▸ **Task material**:
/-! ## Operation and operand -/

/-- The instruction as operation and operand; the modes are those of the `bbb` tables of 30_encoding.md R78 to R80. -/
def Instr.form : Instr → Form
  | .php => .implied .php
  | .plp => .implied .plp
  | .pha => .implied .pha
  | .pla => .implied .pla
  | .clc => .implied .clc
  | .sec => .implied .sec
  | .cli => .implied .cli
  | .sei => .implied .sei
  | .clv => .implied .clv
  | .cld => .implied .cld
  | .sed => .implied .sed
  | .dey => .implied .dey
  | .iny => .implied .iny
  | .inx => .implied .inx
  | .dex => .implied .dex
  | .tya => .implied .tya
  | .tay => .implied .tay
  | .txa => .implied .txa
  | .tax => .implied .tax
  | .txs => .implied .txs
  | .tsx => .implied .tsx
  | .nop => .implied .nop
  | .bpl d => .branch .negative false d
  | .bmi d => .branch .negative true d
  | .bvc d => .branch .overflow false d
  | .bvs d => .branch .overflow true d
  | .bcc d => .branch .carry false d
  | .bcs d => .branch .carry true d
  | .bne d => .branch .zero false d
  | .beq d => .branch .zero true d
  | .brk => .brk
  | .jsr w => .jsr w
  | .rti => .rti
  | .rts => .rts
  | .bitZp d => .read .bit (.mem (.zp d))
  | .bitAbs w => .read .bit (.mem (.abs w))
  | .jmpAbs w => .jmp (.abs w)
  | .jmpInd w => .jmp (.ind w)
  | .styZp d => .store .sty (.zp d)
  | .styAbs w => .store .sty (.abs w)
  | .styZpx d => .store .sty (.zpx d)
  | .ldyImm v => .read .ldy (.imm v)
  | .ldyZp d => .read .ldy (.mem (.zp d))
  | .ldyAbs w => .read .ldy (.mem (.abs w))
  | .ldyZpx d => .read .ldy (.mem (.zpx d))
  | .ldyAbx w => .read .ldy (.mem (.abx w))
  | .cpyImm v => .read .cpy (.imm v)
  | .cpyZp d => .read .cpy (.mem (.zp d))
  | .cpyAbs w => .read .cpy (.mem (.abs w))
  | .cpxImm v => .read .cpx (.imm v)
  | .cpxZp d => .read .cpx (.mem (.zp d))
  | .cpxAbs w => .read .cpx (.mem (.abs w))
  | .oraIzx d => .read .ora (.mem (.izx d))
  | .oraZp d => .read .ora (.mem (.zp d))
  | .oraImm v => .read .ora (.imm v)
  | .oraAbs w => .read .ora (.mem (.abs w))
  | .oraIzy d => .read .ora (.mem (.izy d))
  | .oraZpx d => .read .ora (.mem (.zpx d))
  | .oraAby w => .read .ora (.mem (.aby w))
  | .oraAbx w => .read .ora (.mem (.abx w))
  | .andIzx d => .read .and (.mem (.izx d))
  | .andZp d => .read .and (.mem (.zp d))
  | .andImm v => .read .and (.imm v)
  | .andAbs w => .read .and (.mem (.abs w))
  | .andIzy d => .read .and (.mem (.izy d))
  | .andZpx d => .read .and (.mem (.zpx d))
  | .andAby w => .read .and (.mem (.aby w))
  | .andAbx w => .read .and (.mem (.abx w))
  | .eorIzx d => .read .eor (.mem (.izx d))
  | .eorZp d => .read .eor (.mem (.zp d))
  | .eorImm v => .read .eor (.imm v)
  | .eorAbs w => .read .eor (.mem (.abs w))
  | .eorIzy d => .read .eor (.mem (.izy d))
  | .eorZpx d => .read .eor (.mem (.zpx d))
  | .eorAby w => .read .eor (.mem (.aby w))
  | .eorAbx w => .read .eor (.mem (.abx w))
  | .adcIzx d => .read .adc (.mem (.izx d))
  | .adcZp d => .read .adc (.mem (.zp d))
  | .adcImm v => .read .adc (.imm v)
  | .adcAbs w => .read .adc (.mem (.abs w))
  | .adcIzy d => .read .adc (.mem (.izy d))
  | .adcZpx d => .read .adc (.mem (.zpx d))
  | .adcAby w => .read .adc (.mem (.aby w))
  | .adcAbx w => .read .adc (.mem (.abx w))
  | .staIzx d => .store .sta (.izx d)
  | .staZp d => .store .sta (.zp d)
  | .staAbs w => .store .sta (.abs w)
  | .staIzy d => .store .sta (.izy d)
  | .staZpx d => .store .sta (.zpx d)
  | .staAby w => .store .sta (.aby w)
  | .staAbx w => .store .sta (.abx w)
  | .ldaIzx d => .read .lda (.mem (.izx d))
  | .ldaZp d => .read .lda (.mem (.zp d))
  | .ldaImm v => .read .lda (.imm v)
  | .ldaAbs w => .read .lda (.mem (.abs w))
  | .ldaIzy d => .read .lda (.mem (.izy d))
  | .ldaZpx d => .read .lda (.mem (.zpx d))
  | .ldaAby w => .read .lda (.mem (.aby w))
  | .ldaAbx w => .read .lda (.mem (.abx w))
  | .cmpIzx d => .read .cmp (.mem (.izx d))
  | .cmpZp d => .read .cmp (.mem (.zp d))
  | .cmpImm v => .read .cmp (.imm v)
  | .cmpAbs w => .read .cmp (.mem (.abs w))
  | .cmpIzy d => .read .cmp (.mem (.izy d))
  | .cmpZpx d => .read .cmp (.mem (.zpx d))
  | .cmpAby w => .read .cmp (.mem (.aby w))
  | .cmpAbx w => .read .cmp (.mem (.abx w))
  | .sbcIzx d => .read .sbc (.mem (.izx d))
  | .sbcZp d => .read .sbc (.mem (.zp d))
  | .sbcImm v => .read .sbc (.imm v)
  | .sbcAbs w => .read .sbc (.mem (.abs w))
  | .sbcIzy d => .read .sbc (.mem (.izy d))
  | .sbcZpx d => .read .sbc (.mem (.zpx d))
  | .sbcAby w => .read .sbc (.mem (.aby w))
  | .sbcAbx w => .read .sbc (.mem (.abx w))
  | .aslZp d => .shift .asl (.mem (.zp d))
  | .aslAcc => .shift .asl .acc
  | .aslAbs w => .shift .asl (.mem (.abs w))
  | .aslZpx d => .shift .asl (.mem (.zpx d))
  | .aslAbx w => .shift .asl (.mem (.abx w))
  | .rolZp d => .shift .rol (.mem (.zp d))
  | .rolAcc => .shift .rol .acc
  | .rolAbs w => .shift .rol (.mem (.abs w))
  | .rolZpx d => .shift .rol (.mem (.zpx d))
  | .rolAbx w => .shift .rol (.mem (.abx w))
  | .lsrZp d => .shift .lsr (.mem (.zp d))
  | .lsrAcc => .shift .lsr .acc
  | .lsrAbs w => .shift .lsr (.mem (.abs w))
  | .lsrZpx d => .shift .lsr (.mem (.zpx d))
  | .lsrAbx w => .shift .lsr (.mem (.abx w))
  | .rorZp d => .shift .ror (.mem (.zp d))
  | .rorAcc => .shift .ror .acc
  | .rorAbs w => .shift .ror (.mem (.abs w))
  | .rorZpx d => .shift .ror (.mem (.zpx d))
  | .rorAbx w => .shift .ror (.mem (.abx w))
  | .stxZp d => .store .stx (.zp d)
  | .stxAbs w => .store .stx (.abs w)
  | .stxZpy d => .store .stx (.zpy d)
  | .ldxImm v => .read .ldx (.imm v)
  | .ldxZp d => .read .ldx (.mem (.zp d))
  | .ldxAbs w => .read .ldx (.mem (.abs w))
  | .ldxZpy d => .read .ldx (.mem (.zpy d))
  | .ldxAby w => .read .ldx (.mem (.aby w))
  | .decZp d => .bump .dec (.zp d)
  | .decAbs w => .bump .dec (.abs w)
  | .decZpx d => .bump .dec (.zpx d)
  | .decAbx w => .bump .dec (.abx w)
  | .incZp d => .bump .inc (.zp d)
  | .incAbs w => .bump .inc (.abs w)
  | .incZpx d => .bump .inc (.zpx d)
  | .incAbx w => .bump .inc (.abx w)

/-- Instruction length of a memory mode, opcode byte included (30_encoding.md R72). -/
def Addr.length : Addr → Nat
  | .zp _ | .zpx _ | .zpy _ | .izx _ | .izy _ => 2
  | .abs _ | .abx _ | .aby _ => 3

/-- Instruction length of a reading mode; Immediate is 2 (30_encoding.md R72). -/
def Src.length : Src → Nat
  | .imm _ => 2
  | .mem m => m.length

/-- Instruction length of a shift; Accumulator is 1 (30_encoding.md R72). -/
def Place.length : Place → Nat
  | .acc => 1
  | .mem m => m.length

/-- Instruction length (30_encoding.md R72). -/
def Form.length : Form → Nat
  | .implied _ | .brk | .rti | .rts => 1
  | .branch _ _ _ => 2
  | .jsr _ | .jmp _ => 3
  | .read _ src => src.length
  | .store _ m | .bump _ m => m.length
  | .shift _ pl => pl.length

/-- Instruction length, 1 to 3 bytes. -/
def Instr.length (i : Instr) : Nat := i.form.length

▸ **Task brief**:
Please copy out each line of the listing above that contains the string "branch".

▸ **Answer to this problem**:
  | .bpl d => .branch .negative false d
  | .bmi d => .branch .negative true d
  | .bvc d => .branch .overflow false d
  | .bvs d => .branch .overflow true d
  | .bcc d => .branch .carry false d
  | .bcs d => .branch .carry true d
  | .bne d => .branch .zero false d
  | .beq d => .branch .zero true d
  | .branch _ _ _ => 2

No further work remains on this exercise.